While Mexico is an attractive country to develop population genetics/genomics studies, because of the characteristics of its populations, the Mexican people may become vulnerable when handling confidential genomic information. Mexico had a population of around 112.3 million inhabitants, in 2010 (Censo INEGI 2010). The country has one of the largest urban population areas in the world located in the Mexico City’s Metropolitan area (around 20.1 million inhabitants), followed by two other large urban areas in the west (Guadalajara) and northeast (Monterrey), also highly populated (4.4 and 4.0 million inhabitants in 2010, respectively). In terms of ethnicity, most of Mexico’s population is mestizo (interethnic mixture of Native Americans and Spaniards, with a small contribution from Africans). Mexico also has the largest population of indigenous language speakers in the Americas, with 6.9 million people, in 2010, belonging to around 62 language communities distributed along its territory (Instituto Nacional de Estadística y Geografía 2010). It is also crucial to consider the literacy and education level of the Mexican population for devising general estimations on the grade of public awareness regarding the Human Genome Project and the personal right to protect privacy of their genetic information. The National Census of 2010 shows that 4.8 % of the people above the age of 15 years are illiterate and the average schooling years is 8.6 years (the educational system contemplates 2 and 6 years of preschool and elementary school, respectively) (Censo INEGI 2010). A report by Rodríguez-Yunta et al. (2005) regarding attitudes towards genomics in Mexico and other three Latin American countries shows that 29 % of lawyers, 12 % of scientists, 3 % of students and 1 % lay civilians expressed their concerns about privacy in genomic research. That report suggests that half of attorneys are more concerned about the legal issue of lack of confidentiality of genetic information than lay civilians who remain unaware of this legal weakness. In addition, the report shows that 14, 3, 9 and 11 % of the same groups, respectively, expressed a feeling of lack of information regarding the topic of genomics. These facts indicate that citizens are vulnerable to lack of genomic confidentiality and that effective educational efforts must be accomplished to inform the Latin American public.

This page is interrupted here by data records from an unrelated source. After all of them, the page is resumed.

theorem assemble_paltab {c : Nat} (hc : c ≤ 32767) :
    assemble (.paltab c) = .ok (BitVec.ofNat 32 (0x02000000 ||| c)) :=
  (assemble_expandStmt (wf_paltab.2 hc) (wf_convertColor.2 hc)).trans (assemble_convertColor hc)

/-- Channels of five bits make a colour of fifteen (R55, R68). -/
theorem rgbColor_le {r g b : Nat} (hr : r ≤ 31) (hg : g ≤ 31) (hb : b ≤ 31) : rgbColor r g b ≤ 32767 := by
  have blue : b <<< 10 < 2 ^ 15 := by rw [Nat.shiftLeft_eq]; omega
  have green : g <<< 5 < 2 ^ 15 := by rw [Nat.shiftLeft_eq]; omega
  have red : r < 2 ^ 15 := by omega
  exact Nat.le_of_lt_succ (Nat.or_lt_two_pow (Nat.or_lt_two_pow blue green) red)

theorem assemble_convertRgb {r g b : Nat} (hr : r ≤ 31) (hg : g ≤ 31) (hb : b ≤ 31) :
    assemble (.convertRgb r g b) = .ok (BitVec.ofNat 32 (0x02000000 ||| rgbColor r g b)) :=
  have hc := rgbColor_le hr hg hb
  (assemble_expandStmt (wf_convertRgb.2 ⟨hr, hg, hb⟩) (wf_convertColor.2 hc)).trans (assemble_convertColor hc)

/-! ### Disassembly follows the decoder (R54, R55) -/

section Disassembly
variable {w : CmdWord}

theorem disassemble_decodeRow {h l : Plane} (hw : decode w = .instr (.decodeRow h l)) :
    disassemble w = .decodeRow h.toNat l.toNat := by
  simp only [disassemble, hw]

theorem disassemble_convertColor {c : CgbColor} (hw : decode w = .instr (.convertColor c)) :
    disassemble w = .convertColor c.toNat := by
  simp only [disassemble, hw]

theorem disassemble_illegal {f : FaultCode} (hw : decode w = .fault f) : disassemble w = .word w.toNat := by
  simp only [disassemble, hw]

/-- A legal word disassembles to a base command, so a raw word is an illegal one. -/
theorem illegal_of_disassemble {n : Nat} (h : disassemble w = .word n) : ∃ f, decode w = .fault f := by
  cases hw : decode w with
  | fault f => exact ⟨f, rfl⟩
  | instr i =>
    cases i with
    | decodeRow hi lo => cases (disassemble_decodeRow hw).symm.trans h
    | convertColor c => cases (disassemble_convertColor hw).symm.trans h

end Disassembly

/-- Settles O44: a pseudo-instruction has the word of its base command, and disassembly follows the decoder. -/
theorem pseudoInstructionsExpand : Obligations.PseudoInstructionsExpand := by
  unfold Obligations.PseudoInstructionsExpand
  refine ⟨fun i hi => ⟨assemble_pixtab hi, rfl⟩, fun c hc => ⟨assemble_paltab hc, rfl⟩, fun r g b hr hg hb => ⟨?_, rfl⟩,
    fun _ _ _ => disassemble_decodeRow, fun _ _ => disassemble_convertColor, fun _ _ => disassemble_illegal,
    fun _ _ => illegal_of_disassemble⟩
  rw [assemble_convertRgb hr hg hb, rgbColor, Nat.or_assoc, Nat.or_assoc, Nat.or_assoc]

/-- Settles O1: fixed words, each evaluated. -/
theorem workedEncodingsOfTheSpec : Obligations.WorkedEncodingsOfTheSpec := by
  unfold Obligations.WorkedEncodingsOfTheSpec
  decide

end Sys2Proof.Machine

/-! PROOFS. The disassembler's text read back by the assembler (R54, R55). -/

namespace Sys2Proof.Machine

/-! ### A word's statement assembles back to it (R50, R54) -/

theorem assemble_disassemble (w : CmdWord) : assemble (disassemble w) = .ok w := by
  cases hw : decode w with
  | instr i =>
    cases i with
    | decodeRow h l =>
      have inRange : h.toNat ≤ 255 ∧ l.toNat ≤ 255 := ⟨Nat.le_of_lt_succ h.isLt, Nat.le_of_lt_succ l.isLt⟩
      rw [disassemble_decodeRow hw, assemble_of_wf (wf_decodeRow.2 inRange), expandStmt_decodeRow, baseWord,
        BitVec.ofNat_toNat, BitVec.ofNat_toNat, BitVec.setWidth_eq, BitVec.setWidth_eq, encode_of_decode hw]
    | convertColor c =>
      rw [disassemble_convertColor hw, assemble_of_wf (wf_convertColor.2 (Nat.le_of_lt_succ c.isLt)),
        expandStmt_convertColor, baseWord, BitVec.ofNat_toNat, BitVec.setWidth_eq, encode_of_decode hw]
  | fault f =>
    rw [disassemble_illegal hw, assemble_of_wf (wf_word.2 (Nat.le_of_lt_succ w.isLt)), expandStmt_word, baseWord,
      BitVec.ofNat_toNat, BitVec.setWidth_eq]

/-! ### Plain words: no blank, comma or comment sign in them -/

/-- What a mnemonic or a literal is: some characters, none of which ends or parts it. -/
def plainWord (cs : List Char) : Bool := !cs.isEmpty && cs.all fun c => !isBlank c && c != ';' && c != ','

theorem plainWord_iff {cs : List Char} :
    plainWord cs = true ↔ cs ≠ [] ∧ (∀ c ∈ cs, isBlank c = false) ∧ ';' ∉ cs ∧ ',' ∉ cs := by
  simp only [plainWord, Bool.and_eq_true, Bool.not_eq_true', List.isEmpty_eq_false_iff, List.all_eq_true, bne_iff_ne]
  refine and_congr_right fun _ => ⟨fun h => ?_, fun ⟨hblank, hsemi, hcomma⟩ c hc => ?_⟩
  · exact ⟨fun c hc => (h c hc).1.1, fun hc => (h _ hc).1.2 rfl, fun hc => (h _ hc).2 rfl⟩
  · exact ⟨⟨hblank c hc, ne_of_mem_of_not_mem hc hsemi⟩, ne_of_mem_of_not_mem hc hcomma⟩

/-- Nothing is taken off the front of a text that begins with no blank. -/
theorem dropWhile_isBlank_eq_self {cs : List Char} (h : ∀ c ∈ cs.head?, isBlank c = false) :
    cs.dropWhile isBlank = cs := by
  cases cs with
  | nil => rfl
  | cons c cs => exact List.dropWhile_cons_of_neg (by simpa using h c rfl)

theorem trimBlanks_eq_self {cs : List Char} (hhead : ∀ c ∈ cs.head?, isBlank c = false)
    (hlast : ∀ c ∈ cs.getLast?, isBlank c = false) : trimBlanks cs = cs := by
  rw [trimBlanks, dropWhile_isBlank_eq_self hhead, dropWhile_isBlank_eq_self (by simpa using hlast),
    List.reverse_reverse]

theorem trimBlanks_space (cs : List Char) : trimBlanks (' ' :: cs) = trimBlanks cs := rfl

theorem trimBlanks_plainWord {cs : List Char} (h : plainWord cs = true) : trimBlanks cs = cs := by
  obtain ⟨-, hblank, -, -⟩ := plainWord_iff.1 h
  exact trimBlanks_eq_self (fun c hc => hblank c (List.mem_of_mem_head? hc))
    (fun c hc => hblank c (List.mem_of_mem_getLast? hc))

/-- Plain words at both ends keep a text from being trimmed, whatever stands between them. -/
theorem trimBlanks_between_plainWords {first last : List Char} (hfirst : plainWord first = true)
    (mid : List Char) (hlast : plainWord last = true) : trimBlanks (first ++ mid ++ last) = first ++ mid ++ last := by
  obtain ⟨hne, hblank, -, -⟩ := plainWord_iff.1 hfirst
  obtain ⟨hne', hblank', -, -⟩ := plainWord_iff.1 hlast
  apply trimBlanks_eq_self
  · intro c hc
    rw [List.append_assoc, List.head?_append_of_ne_nil _ hne] at hc
    exact hblank c (List.mem_of_mem_head? hc)
  · intro c hc
    rw [List.getLast?_append_of_ne_nil _ hne'] at hc
    exact hblank' c (List.mem_of_mem_getLast? hc)

/-- A line with its mnemonic in front, a plain word at its end and no comment says what its parts say. -/
theorem parseLine_of_parts {word mid last : List Char} (m : Mnemonic) {ops : List Nat} {st : AsmStmt}
    (hword : plainWord word = true) (hmid : ';' ∉ mid) (hlast : plainWord last = true)
    (hm : parseMnemonic word = some m) (hops : parseOperands (' ' :: (mid ++ last)) = some ops)
    (hst : makeStmt m ops = .ok st) : parseLine (word ++ ' ' :: (mid ++ last)) = .ok (some st) := by
  obtain ⟨hne, hblank, hsemi, -⟩ := plainWord_iff.1 hword
  obtain ⟨-, -, hsemi', -⟩ := plainWord_iff.1 hlast
  have body : trimBlanks (stripComment (word ++ ' ' :: (mid ++ last))) = word ++ ' ' :: (mid ++ last) := by
    rw [stripComment_of_notMem _ (by simp [hsemi, hmid, hsemi'])]
    simpa using trimBlanks_between_plainWords hword (' ' :: mid) hlast
  have notBlank : ∀ c ∈ word, (!isBlank c) = true := fun c hc => by rw [hblank c hc]; rfl
  have front : (word ++ ' ' :: (mid ++ last)).takeWhile (fun c => !isBlank c) = word := by
    rw [List.takeWhile_append_of_pos notBlank]
    exact List.append_nil word
  have back : (word ++ ' ' :: (mid ++ last)).dropWhile (fun c => !isBlank c) = ' ' :: (mid ++ last) :=
    List.dropWhile_append_of_pos notBlank
  simp [parseLine, body, front, back, hne, hm, hops, hst, Except.map]

/-! ### Literals as the disassembler prints them (log entry 12) -/

/-- A number in `k` hexadecimal digits. -/
def hexLiteral (k n : Nat) : List Char := '0' :: 'x' :: hexDigits k n

theorem plainWord_hexLiteral (k n : Nat) : plainWord (hexLiteral k n) = true := by
  have digits : (hexDigits k n).all (fun c => !isBlank c && c != ';' && c != ',') = true := by
    refine List.all_eq_true.2 fun c hc => ?_
    obtain ⟨d, hd, rfl⟩ := mem_hexDigits hc
    obtain ⟨-, hblank, hsemi, hcomma⟩ := hexChar_facts d hd
    simp [hblank, hsemi, hcomma]
  exact digits

/-- A literal with room for the number reads back as the number. -/
theorem parseNumber_hexLiteral {k n : Nat} (hk : k ≠ 0) (hn : n < 16 ^ k) : parseNumber (hexLiteral k n) = some n := by
  obtain ⟨j, rfl⟩ := Nat.exists_eq_succ_of_ne_zero hk
  calc parseNumber (hexLiteral (j + 1) n)
    _ = digitsValue 16 0 (hexDigits (j + 1) n) := if_neg (by simp [hexDigits])
    _ = some n := by rw [digitsValue_hexDigits, Nat.mod_eq_of_lt hn]

/-- The blank printed before a literal is no part of it. -/
theorem trimBlanks_space_hexLiteral (k n : Nat) : trimBlanks (' ' :: hexLiteral k n) = hexLiteral k n :=
  (trimBlanks_space _).trans (trimBlanks_plainWord (plainWord_hexLiteral k n))

theorem comma_notMem_space_hexLiteral (k n : Nat) : ',' ∉ ' ' :: hexLiteral k n := by
  obtain ⟨-, -, -, hcomma⟩ := plainWord_iff.1 (plainWord_hexLiteral k n)
  simp [hcomma]

theorem parseOperands_one {k n : Nat} (hk : k ≠ 0) (hn : n < 16 ^ k) :
    parseOperands (' ' :: hexLiteral k n) = some [n] := by
  rw [parseOperands, trimBlanks_space_hexLiteral, if_neg (by simp [hexLiteral]),
    splitAtChar_of_notMem _ _ (comma_notMem_space_hexLiteral k n)]
  simp [trimBlanks_space_hexLiteral, parseNumber_hexLiteral hk hn]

In Mexico, as with other emerging economies, the most prevalent diseases and causes of death are similar to those of the developed countries. Maternal/child illnesses and contagious diseases have been largely controlled and are being surpassed by chronic degenerative diseases (i.e. cardiovascular diseases, cancer and diabetes mellitus) as the main public health burdens for the population (Dirección General de Información en Salud 2015).

The Genomic Sovereignty Act

International collaborative studies on genomics in Mexican populations are regulated by the Title 5th Bis (Articles 103 Bis) of the General Health Act enacted on November 16, 2011 (Ley General de Salud, Mexico, updated 2015a) (Table 1). These amendments are known as the Genomic Sovereignty Act. This law establishes that (1) the human genome is both individual and human heritage; (2) personal discrimination based on genetic information is not permitted; (3) participants have the right to safeguard their right to be informed of the results and consequences of a genetic study; (4) genetic information must be preserved in a confidential manner; (5) human genome research and developments must be regulated to assure that the medical and economic benefits derived from this knowledge warrant health protection and respect the human rights, the freedom and the dignity of the individual; and (6) research on human genomics remain under a federal regulatory framework to protect the genomic patrimony. Possibly, the last article of this Act was enacted to protect the Mexican’s human genome from neo-colonialist adventures (biopiracy), as referred by some scholars (Benjamin 2009; Schwartz-Marín and Arellano-Méndez 2012; Schwartz-Marín and Restrepo 2013; Siqueiros-García et al. 2013).

Table 1 Acts and laws related to genomic research and data protection in Mexico

Articles 317 Bis and 317 Bis 1 of the General Health Act (1) establish that the collection and exportation of samples and tissues as sources of DNA to conduct population genetic studies must be approved by a national institution of scientific research (Article 100); (2) require a permission of the Federal Commission for the Protection against Sanitary Risk (COFEPRIS) of the Mexican Health Secretariat (Article 375); (3) a registry of these studies must be maintained by the National Institute of Genomic Medicine (INMEGEN); and that (4) the genetic material cannot be used for purposes different than those established in the authorized protocol. Mechanisms of law enforcement are omitted in the Act.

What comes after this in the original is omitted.